From 10 to 15% of Arkansas undergraduates participate in the Honors College at the University of Arkansas. Entering freshman for the Honors College have an average score of 30 on the ACT and 4.1 high school GPA. Each year the Honors College awards up to 90 freshman fellowships worth $72,000 over four years and more than $1 million in research, study abroad, service learning and internship grants. The Honors College serves all undergraduate majors.
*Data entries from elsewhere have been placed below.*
/-- R53, R56: a word written to a buffer while idle lands in its four bytes, least significant first, and nowhere else. -/
def Obligations.BufferWritesAreLittleEndian : Prop :=
  ∀ (s : State) (off : Offset) (v : Word) (rest : List Event), s.eng = .idle → s.mem.wf = true →
    NextAccess (wordWrite off v) rest s → off.toNat % 4 = 0 → HostBuffer off.toNat →
    ∃ t, step s = .next t ∧ (∀ j < 4, readByte t.mem (off.toNat + j) = v.extractLsb' (8 * j) 8) ∧
      (∀ a, ¬ (off.toNat ≤ a ∧ a < off.toNat + 4) → readByte t.mem a = readByte s.mem a) ∧
      SameLatches s t ∧ t.ctrl = s.ctrl ∧ t.status = s.status ∧ t.msgLen = s.msgLen ∧ t.draws = s.draws ∧ t.agenda = rest

/-- R24: a write of CTRL while idle stores IE and SCHK, with 3 stored as 2, and nothing else; while busy it is dropped; and a read
returns the SCHK stored. -/
def Obligations.ControlWriteStoresLegalPolicy : Prop :=
  (∀ (s : State) (v : Word) (rest : List Event), NextAccess (wordWrite 0x000 v) rest s →
    ∃ t, step s = .next t ∧ t.mem = s.mem ∧ t.msgLen = s.msgLen ∧ SameLatches s t ∧
      (s.eng = .idle → t.status = s.status ∧ t.ctrl.ie = v.getLsbD 0 ∧ t.ctrl.schk ≠ 3 ∧
        (v.extractLsb' 1 2 = 3 → t.ctrl.schk = 2) ∧ (v.extractLsb' 1 2 ≠ 3 → t.ctrl.schk = v.extractLsb' 1 2)) ∧
      (s.eng = .busy → t.ctrl = s.ctrl)) ∧
    ∀ (s : State) (rest : List Event), NextAccess (wordRead 0x000) rest s →
      ∃ t v, step s = .next t ∧ t.response = some (.value v) ∧ v.extractLsb' 1 2 = s.ctrl.schk

/-- R27: a write of STATUS is taken in either engine state: bit 1 clears DONE, bit 4 clears ERR and ERRCODE, and nothing else happens. -/
def Obligations.StatusWriteClearsItsBits : Prop :=
  ∀ (s : State) (v : Word) (rest : List Event), NextAccess (wordWrite 0x004 v) rest s →
    ∃ t, step s = .next t ∧ t.response = some .written ∧ SameLatches s t ∧ t.ctrl = s.ctrl ∧ t.msgLen = s.msgLen ∧
      t.mem = s.mem ∧ t.draws = s.draws ∧ t.status.result = s.status.result ∧ t.status.excl = s.status.excl ∧
      t.status.lastOp = s.status.lastOp ∧
      t.status.done = (if v.getLsbD 1 then false else s.status.done) ∧
      t.status.err = (if v.getLsbD 4 then false else s.status.err) ∧
      t.status.errCode = (if v.getLsbD 4 then 0 else s.status.errCode)

/-- R29: any value written to MSG_LEN while idle is held, and reads back unchanged. -/
def Obligations.MessageLengthHoldsAnyValue : Prop :=
  ∀ (s : State) (v : Word) (rest : List Event), s.eng = .idle →
    NextAccess (wordWrite 0x00C v) (.access (wordRead 0x00C) :: rest) s →
    ∃ t u, step s = .next t ∧ t.msgLen = v ∧ t.mem = s.mem ∧ t.ctrl = s.ctrl ∧ t.status = s.status ∧ SameLatches s t ∧
      step t = .next u ∧ u.response = some (.value v)

/-- R30, R7: MSG_CAP is a legal capacity, reads as itself and cannot be written. -/
def Obligations.CapacityIsReadOnly : Prop :=
  legalMsgCap Config.msgCap = true ∧
    (∀ (s : State) (rest : List Event), NextAccess (wordRead 0x010) rest s →
      ∃ t v, step s = .next t ∧ t.response = some (.value v) ∧ v.toNat = Config.msgCap) ∧
    ∀ (s : State) (v : Word) (rest : List Event), NextAccess (wordWrite 0x010 v) rest s →
      ∃ t, step s = .next t ∧ t.response = some (.busError 0x010) ∧ SameBlock s t

/-- R168: while busy, a write to CTRL, MSG_LEN or a buffer is dropped and raises command error 2, and nothing else changes. -/
def Obligations.BusyWritesAreDropped : Prop :=
  ∀ (s : State) (off : Offset) (v : Word) (rest : List Event), s.eng = .busy → NextAccess (wordWrite off v) rest s →
    off.toNat % 4 = 0 → (off = 0x000 ∨ off = 0x00C ∨ HostBuffer off.toNat) →
    ∃ t, step s = .next t ∧ t.status = { s.status with err := true, errCode := 2 } ∧ SameLatches s t ∧ t.ctrl = s.ctrl ∧
      t.msgLen = s.msgLen ∧ t.mem = s.mem ∧ t.draws = s.draws ∧ t.response = some .written ∧ t.agenda = rest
In April 2002, the Walton Family Charitable Support Foundation donated $300 million to the University of Arkansas. The donation was the largest in the history of public education at that time.
After the donation, the Honors College announced its goal to enroll 2,000 Honors College undergraduates by the year 2010. This goal was met three years early. The University of Arkansas also set records for students in a freshman class, total enrollment, and minority enrollment in 2007. The first dean of the University of Arkansas Honors College was Bob McMath, former vice-provost of Georgia Tech.
Following McMath's retirement in 2014, Curt Rom served as interim dean. Lynda Coon, professor of history at the University of Arkansas, was appointed dean in 2015.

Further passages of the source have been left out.